Work to be completed >> Count every line of the material that holds the string "takeConfigSet". Respond with the total only.

Records for this exercise section start

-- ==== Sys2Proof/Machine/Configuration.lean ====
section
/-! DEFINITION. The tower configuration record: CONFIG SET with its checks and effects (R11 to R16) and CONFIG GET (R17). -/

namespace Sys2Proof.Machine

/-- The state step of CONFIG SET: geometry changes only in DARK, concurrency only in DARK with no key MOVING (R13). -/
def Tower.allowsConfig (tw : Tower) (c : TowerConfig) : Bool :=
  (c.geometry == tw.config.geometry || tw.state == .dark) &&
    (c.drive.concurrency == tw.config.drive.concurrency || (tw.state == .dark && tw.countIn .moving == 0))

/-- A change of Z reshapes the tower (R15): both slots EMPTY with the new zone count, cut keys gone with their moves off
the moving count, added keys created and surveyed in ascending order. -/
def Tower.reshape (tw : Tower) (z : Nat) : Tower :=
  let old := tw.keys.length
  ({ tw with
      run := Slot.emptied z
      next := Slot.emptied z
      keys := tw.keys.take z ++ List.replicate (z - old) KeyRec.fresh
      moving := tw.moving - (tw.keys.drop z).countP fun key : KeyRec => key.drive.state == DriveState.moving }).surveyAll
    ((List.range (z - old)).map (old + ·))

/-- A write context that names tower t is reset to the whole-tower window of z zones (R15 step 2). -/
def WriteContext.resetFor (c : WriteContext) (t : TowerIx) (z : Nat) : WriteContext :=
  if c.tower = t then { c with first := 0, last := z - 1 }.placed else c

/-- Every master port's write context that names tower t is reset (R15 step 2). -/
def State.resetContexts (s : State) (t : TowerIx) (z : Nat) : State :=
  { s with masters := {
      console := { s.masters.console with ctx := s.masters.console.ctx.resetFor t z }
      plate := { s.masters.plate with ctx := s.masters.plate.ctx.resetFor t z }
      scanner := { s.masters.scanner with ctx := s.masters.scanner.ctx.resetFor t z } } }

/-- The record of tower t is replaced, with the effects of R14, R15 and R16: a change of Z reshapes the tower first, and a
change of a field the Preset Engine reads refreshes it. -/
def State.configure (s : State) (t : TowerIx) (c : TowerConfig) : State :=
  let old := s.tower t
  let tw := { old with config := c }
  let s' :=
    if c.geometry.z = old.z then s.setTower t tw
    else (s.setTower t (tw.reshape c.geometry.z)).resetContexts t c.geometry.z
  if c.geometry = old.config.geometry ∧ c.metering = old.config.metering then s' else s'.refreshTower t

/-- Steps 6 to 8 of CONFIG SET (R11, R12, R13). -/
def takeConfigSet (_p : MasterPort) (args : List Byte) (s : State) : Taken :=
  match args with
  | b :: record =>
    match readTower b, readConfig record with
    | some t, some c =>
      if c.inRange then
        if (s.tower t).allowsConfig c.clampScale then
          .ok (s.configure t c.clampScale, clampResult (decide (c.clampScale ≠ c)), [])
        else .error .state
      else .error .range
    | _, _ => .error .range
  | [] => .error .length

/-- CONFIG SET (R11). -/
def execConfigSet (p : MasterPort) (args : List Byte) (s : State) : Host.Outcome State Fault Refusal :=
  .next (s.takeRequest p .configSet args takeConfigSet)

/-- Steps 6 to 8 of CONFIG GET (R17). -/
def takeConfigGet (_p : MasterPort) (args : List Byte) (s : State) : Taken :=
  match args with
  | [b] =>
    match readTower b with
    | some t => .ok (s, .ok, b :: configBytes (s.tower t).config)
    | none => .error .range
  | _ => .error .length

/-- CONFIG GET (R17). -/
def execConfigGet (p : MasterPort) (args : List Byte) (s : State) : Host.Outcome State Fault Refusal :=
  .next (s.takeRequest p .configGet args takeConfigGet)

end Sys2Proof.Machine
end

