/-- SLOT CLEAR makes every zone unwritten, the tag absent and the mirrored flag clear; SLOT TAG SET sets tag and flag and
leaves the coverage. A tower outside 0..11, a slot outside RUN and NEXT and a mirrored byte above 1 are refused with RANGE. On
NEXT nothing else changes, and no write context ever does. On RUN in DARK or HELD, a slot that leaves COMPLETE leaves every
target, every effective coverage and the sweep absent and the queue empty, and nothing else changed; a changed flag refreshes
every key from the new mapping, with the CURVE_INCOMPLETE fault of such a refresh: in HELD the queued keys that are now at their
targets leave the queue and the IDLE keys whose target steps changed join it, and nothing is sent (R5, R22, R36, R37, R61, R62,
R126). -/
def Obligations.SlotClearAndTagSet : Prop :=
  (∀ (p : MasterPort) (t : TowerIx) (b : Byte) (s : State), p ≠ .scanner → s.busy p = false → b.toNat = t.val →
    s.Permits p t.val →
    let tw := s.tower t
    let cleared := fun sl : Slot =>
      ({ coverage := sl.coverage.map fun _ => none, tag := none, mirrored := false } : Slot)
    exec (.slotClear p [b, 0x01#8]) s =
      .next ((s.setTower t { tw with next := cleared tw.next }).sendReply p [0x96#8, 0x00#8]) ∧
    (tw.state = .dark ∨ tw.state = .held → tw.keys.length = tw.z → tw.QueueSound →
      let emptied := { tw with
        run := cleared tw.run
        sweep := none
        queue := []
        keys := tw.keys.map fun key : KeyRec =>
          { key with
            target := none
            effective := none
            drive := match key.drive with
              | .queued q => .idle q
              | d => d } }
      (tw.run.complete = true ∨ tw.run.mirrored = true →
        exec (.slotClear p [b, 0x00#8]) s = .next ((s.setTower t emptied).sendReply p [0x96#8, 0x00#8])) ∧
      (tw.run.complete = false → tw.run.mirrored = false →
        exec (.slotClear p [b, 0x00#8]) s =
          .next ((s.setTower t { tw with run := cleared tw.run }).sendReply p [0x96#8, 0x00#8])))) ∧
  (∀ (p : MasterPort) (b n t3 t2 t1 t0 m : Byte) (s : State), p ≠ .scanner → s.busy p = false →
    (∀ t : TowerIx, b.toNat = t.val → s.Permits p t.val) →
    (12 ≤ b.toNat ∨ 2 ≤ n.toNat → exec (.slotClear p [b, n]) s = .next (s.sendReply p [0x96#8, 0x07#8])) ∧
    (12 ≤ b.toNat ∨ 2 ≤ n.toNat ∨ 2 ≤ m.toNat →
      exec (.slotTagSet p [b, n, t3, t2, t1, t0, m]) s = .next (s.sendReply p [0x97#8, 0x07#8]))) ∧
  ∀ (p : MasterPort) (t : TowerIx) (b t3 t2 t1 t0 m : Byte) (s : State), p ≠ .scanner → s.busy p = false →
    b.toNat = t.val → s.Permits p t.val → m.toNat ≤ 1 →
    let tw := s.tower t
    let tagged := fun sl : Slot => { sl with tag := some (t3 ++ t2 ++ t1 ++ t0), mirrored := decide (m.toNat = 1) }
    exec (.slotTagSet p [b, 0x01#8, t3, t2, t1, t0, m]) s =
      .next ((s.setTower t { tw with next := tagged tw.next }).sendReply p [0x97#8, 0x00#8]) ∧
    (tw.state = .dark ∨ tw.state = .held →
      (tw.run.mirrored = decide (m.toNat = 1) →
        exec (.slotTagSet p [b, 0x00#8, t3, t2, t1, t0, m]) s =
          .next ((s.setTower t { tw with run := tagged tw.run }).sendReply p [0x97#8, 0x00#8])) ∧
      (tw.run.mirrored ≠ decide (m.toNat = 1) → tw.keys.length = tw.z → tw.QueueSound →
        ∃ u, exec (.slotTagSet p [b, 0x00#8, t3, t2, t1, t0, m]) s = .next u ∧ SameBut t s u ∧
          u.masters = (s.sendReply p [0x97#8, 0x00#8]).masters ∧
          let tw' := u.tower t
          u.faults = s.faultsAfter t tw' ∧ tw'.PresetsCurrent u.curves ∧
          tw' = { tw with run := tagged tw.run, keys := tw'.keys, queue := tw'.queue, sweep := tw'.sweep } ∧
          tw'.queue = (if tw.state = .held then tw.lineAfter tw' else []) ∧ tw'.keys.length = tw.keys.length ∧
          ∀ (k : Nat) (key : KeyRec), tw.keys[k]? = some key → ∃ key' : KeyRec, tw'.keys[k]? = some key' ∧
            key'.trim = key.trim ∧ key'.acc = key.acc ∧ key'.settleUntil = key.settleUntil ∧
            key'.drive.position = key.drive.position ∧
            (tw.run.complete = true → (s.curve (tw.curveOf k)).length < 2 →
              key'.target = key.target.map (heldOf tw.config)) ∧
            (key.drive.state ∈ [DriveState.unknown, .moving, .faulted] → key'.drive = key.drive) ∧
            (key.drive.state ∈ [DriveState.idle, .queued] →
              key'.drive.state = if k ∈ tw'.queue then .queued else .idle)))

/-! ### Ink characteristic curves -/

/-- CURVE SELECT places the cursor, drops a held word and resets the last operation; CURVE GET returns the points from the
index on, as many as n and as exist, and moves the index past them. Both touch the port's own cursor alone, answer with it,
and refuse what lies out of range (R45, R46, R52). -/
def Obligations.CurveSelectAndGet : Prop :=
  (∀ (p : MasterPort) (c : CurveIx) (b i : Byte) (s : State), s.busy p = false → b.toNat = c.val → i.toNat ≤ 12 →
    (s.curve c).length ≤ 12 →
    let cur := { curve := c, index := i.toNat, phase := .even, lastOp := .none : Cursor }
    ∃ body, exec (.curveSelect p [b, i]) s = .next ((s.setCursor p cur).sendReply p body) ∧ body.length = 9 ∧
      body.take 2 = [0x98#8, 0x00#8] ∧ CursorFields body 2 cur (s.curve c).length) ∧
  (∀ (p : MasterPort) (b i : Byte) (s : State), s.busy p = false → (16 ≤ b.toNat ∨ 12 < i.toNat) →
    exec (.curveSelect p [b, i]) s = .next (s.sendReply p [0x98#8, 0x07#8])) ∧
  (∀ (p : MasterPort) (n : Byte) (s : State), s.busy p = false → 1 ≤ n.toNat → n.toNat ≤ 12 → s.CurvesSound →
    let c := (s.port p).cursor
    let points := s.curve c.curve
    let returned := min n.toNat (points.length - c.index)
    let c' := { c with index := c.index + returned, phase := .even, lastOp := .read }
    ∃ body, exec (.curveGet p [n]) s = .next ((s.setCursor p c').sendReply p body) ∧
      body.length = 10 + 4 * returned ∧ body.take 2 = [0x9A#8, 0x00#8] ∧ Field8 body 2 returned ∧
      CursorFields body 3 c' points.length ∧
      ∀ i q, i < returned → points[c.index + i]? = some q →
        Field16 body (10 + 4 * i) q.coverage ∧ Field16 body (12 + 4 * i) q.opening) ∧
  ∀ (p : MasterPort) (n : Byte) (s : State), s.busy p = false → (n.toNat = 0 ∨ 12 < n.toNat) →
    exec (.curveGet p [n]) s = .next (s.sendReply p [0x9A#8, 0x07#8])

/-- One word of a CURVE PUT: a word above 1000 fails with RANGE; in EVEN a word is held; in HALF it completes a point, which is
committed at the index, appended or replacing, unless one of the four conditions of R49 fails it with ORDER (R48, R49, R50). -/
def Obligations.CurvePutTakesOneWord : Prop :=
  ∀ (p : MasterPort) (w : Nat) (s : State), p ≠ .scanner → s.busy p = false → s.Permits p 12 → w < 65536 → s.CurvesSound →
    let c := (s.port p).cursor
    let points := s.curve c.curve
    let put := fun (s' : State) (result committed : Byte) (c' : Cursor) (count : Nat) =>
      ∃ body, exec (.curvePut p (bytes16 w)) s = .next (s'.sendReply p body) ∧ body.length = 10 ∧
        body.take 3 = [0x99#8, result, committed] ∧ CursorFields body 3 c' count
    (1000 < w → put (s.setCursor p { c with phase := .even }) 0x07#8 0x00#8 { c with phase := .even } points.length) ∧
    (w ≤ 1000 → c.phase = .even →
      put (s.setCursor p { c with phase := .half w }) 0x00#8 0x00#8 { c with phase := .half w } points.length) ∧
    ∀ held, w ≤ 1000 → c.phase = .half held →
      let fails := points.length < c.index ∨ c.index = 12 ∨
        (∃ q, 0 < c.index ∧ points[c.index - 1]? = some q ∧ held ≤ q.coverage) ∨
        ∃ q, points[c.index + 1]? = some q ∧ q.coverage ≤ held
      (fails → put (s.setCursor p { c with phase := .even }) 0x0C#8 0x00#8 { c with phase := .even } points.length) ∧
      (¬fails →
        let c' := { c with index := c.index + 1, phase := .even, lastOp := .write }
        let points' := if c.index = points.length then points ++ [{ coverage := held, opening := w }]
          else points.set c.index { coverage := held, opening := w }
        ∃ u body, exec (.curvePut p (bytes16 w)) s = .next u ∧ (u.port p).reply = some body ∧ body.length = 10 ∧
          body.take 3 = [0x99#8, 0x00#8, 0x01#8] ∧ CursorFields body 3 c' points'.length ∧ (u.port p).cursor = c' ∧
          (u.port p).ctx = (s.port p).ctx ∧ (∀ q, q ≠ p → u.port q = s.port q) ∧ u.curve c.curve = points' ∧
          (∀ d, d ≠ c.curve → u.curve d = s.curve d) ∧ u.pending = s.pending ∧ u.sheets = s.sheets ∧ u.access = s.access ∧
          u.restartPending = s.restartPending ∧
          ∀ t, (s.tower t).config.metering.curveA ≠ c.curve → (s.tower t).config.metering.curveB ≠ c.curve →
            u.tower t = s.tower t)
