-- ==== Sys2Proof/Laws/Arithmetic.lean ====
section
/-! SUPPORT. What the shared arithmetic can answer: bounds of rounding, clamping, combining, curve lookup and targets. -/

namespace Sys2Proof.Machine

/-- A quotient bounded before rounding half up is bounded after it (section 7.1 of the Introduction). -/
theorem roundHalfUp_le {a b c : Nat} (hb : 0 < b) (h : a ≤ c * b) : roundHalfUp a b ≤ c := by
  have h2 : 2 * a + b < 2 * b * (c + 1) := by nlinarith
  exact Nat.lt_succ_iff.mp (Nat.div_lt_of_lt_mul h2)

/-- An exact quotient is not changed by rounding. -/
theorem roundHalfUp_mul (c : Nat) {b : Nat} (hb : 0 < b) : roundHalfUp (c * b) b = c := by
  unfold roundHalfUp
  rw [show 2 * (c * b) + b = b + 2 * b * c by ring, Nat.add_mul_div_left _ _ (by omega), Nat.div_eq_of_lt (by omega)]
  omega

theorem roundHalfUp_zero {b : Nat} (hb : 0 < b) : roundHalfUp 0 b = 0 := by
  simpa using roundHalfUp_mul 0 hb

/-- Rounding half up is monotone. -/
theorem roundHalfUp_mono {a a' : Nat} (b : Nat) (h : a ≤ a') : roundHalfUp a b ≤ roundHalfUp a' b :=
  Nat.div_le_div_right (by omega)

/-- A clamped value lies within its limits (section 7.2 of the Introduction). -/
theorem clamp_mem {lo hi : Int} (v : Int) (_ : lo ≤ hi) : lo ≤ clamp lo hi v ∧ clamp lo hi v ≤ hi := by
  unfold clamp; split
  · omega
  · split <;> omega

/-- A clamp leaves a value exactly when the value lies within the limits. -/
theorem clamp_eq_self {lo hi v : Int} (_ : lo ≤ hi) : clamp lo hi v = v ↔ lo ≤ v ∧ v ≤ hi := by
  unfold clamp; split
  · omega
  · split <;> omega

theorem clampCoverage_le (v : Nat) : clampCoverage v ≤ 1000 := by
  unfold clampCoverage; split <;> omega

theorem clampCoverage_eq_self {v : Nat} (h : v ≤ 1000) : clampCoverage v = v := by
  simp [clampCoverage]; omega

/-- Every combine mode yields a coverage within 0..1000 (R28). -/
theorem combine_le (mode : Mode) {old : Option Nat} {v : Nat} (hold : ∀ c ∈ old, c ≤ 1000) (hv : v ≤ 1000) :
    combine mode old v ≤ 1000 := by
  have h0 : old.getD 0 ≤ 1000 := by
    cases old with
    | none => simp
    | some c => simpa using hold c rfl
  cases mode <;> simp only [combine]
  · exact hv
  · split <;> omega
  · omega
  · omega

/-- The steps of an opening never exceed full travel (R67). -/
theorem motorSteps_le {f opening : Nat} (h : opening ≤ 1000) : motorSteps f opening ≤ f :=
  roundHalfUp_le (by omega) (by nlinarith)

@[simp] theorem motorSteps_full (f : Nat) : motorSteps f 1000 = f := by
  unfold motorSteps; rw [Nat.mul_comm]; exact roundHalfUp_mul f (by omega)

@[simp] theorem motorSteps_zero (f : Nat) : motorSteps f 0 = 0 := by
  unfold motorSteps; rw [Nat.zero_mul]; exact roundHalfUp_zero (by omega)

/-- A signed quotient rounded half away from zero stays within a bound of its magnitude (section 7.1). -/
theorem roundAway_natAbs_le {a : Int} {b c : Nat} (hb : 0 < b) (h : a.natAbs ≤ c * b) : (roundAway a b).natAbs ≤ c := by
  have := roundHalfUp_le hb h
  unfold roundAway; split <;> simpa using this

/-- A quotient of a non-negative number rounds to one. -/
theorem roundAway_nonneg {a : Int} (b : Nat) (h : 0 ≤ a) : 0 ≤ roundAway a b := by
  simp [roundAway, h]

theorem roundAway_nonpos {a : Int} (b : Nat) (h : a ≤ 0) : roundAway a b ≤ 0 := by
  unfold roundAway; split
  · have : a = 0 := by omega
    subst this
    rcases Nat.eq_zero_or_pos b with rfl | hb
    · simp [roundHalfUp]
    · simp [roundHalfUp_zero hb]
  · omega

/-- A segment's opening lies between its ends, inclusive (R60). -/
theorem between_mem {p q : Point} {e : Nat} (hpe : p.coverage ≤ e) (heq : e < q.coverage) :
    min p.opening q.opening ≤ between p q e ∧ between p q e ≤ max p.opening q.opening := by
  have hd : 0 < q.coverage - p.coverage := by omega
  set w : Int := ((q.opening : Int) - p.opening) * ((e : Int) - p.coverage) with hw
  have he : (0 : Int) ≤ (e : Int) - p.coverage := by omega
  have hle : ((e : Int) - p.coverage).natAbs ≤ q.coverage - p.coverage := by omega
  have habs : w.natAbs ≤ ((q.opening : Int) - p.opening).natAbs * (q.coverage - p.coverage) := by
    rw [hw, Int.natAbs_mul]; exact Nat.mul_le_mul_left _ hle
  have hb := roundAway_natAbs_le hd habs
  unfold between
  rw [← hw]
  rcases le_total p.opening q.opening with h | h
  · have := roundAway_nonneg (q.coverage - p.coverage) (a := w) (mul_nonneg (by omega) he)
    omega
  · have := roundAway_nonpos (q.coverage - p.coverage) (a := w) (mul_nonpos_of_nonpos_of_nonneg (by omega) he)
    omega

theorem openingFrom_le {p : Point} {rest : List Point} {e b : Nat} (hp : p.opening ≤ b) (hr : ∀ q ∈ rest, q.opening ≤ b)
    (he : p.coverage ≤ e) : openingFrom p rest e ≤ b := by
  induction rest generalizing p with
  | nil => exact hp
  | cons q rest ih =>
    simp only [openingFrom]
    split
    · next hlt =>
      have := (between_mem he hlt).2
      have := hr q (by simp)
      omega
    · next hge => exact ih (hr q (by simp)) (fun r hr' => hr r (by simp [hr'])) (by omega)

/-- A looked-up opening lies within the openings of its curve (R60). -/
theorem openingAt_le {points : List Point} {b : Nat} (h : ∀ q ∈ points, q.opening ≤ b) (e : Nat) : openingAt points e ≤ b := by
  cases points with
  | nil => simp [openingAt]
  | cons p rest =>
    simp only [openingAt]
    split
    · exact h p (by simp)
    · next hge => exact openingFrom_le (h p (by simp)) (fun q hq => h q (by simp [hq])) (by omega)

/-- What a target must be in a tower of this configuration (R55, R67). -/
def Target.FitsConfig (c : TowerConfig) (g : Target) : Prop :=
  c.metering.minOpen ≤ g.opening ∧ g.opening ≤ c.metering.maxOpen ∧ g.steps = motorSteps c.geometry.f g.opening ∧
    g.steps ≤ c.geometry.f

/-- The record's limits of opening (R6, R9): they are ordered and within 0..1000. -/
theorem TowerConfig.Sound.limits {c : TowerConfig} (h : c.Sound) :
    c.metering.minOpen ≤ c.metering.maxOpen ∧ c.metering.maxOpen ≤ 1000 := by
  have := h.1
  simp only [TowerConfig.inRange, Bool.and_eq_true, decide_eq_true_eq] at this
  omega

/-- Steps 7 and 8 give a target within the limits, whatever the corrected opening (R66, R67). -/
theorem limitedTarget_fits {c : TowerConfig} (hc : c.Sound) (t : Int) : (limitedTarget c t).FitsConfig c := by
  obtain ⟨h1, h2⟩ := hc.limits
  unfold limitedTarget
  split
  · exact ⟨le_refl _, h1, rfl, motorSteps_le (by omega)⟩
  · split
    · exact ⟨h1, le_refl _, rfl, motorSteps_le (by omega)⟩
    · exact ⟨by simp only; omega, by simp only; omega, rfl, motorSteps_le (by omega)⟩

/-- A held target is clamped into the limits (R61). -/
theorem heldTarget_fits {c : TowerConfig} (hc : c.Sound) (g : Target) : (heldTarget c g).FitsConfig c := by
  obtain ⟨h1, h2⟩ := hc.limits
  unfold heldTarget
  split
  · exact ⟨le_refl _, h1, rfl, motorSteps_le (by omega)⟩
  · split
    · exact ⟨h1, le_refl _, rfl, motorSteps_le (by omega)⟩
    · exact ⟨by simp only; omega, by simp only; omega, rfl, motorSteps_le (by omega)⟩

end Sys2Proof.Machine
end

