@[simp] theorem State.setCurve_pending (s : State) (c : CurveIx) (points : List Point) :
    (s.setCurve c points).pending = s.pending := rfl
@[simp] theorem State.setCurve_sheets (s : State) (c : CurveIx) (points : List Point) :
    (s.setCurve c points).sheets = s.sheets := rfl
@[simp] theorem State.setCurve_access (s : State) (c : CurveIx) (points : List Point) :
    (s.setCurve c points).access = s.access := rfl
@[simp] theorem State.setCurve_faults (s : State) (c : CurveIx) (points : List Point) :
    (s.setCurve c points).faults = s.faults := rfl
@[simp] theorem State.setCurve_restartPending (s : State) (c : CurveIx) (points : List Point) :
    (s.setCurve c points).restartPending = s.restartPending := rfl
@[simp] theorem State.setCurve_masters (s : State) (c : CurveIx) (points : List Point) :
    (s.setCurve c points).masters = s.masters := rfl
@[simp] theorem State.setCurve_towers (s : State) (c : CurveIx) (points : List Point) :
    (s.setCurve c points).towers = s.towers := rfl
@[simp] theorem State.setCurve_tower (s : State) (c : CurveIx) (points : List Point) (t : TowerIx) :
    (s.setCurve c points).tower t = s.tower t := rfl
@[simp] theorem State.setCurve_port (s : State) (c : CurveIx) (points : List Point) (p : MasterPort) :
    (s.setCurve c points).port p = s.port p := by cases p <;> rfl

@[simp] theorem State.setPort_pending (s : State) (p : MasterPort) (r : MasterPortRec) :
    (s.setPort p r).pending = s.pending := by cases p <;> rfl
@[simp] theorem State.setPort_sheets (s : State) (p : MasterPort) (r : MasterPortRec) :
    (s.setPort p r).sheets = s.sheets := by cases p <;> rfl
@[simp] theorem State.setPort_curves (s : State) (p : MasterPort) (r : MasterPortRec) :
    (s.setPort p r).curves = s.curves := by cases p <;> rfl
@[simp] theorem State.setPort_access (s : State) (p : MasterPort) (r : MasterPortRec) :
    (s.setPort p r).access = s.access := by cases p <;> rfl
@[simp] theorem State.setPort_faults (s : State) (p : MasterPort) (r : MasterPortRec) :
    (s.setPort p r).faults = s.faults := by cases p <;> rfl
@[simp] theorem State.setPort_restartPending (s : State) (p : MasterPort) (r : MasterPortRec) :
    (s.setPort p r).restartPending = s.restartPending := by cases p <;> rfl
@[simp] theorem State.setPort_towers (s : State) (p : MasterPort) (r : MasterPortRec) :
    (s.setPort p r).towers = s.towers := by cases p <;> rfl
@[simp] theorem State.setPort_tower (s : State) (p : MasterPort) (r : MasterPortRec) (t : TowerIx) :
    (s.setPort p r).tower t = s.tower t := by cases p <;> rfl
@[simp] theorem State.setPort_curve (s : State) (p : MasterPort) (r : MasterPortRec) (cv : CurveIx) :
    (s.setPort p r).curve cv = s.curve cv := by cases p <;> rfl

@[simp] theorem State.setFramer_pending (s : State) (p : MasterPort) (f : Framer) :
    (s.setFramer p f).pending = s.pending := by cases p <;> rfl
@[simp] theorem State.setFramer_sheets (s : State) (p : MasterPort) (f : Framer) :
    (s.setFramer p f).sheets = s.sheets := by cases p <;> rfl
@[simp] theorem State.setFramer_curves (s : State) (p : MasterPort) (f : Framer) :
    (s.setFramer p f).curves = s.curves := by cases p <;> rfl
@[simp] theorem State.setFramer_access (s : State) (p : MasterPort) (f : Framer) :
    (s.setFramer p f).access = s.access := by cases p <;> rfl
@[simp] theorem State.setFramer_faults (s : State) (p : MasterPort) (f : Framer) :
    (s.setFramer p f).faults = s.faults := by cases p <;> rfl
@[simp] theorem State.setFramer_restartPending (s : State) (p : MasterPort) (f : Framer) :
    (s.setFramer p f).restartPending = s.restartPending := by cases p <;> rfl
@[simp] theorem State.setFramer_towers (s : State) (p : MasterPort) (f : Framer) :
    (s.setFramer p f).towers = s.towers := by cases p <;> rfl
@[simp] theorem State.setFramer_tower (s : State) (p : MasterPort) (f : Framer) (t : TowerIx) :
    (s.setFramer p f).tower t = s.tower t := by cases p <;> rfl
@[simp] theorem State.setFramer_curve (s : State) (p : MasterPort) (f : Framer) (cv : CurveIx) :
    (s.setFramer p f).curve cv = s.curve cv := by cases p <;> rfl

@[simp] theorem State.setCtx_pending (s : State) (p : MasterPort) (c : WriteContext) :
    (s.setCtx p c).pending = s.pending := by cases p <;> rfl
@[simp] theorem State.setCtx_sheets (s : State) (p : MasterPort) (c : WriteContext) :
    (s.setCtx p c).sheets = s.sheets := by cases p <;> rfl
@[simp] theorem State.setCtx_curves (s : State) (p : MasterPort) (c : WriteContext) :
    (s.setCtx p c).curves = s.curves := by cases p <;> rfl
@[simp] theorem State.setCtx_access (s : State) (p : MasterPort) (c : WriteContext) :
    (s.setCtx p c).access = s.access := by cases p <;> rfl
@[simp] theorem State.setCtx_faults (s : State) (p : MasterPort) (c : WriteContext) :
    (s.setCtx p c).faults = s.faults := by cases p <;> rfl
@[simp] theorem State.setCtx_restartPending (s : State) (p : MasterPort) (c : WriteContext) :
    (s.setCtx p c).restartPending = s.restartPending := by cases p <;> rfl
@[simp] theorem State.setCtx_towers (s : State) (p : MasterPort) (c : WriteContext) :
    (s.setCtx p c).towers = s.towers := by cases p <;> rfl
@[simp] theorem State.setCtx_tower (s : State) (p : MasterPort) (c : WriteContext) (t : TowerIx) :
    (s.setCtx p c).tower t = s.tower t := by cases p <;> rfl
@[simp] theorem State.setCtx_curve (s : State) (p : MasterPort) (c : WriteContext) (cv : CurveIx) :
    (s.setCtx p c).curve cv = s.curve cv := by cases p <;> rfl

Records for this exercise section end

Exercise response >> 2